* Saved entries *
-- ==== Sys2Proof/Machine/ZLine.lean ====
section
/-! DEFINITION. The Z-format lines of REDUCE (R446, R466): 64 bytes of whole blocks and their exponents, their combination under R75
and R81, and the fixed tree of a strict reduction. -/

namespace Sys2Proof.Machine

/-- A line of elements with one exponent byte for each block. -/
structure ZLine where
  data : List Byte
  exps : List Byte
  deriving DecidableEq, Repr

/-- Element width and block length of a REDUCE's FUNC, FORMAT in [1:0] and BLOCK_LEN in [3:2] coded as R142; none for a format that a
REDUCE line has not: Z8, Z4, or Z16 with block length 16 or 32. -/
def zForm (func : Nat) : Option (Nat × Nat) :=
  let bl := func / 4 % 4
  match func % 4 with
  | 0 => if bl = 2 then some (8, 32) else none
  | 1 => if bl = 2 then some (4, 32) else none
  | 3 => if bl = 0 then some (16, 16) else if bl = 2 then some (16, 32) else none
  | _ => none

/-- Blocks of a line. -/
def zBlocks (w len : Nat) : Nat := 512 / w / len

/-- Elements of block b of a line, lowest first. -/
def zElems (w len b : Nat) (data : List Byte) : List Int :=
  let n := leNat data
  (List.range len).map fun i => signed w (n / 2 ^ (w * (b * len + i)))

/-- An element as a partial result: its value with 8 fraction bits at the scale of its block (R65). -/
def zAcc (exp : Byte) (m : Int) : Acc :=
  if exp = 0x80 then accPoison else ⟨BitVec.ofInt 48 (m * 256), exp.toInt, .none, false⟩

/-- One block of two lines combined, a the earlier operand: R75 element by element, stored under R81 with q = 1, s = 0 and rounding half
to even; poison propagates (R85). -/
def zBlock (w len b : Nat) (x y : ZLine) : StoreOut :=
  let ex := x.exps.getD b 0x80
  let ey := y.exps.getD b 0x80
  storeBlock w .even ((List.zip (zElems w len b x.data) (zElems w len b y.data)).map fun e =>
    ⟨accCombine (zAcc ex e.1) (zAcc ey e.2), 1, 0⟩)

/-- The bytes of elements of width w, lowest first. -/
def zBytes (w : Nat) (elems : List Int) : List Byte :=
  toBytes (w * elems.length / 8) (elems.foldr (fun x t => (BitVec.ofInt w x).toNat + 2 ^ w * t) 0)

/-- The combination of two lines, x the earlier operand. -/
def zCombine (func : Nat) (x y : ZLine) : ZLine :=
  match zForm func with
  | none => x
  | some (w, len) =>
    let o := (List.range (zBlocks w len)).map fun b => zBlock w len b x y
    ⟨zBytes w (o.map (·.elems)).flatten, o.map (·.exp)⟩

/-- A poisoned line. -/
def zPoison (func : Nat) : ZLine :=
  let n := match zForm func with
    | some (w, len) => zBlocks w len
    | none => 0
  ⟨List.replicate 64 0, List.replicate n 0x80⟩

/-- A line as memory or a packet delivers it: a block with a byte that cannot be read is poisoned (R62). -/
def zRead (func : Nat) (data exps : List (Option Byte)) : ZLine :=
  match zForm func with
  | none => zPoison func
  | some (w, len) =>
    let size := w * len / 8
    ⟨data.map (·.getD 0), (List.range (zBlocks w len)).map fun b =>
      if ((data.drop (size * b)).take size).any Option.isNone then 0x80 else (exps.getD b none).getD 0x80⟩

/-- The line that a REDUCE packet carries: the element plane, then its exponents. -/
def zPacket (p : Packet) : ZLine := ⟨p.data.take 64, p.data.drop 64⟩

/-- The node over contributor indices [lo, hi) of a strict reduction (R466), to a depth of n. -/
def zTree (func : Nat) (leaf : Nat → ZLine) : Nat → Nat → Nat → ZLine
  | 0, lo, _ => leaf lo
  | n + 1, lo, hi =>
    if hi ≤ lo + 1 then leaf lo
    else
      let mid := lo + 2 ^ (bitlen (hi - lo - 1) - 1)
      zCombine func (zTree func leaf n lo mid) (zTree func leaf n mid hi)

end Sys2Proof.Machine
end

* The task *
Every line that holds the word "BitVec" should be copied from the records above.

* Answer section *
  if exp = 0x80 then accPoison else ⟨BitVec.ofInt 48 (m * 256), exp.toInt, .none, false⟩
  toBytes (w * elems.length / 8) (elems.foldr (fun x t => (BitVec.ofInt w x).toNat + 2 ^ w * t) 0)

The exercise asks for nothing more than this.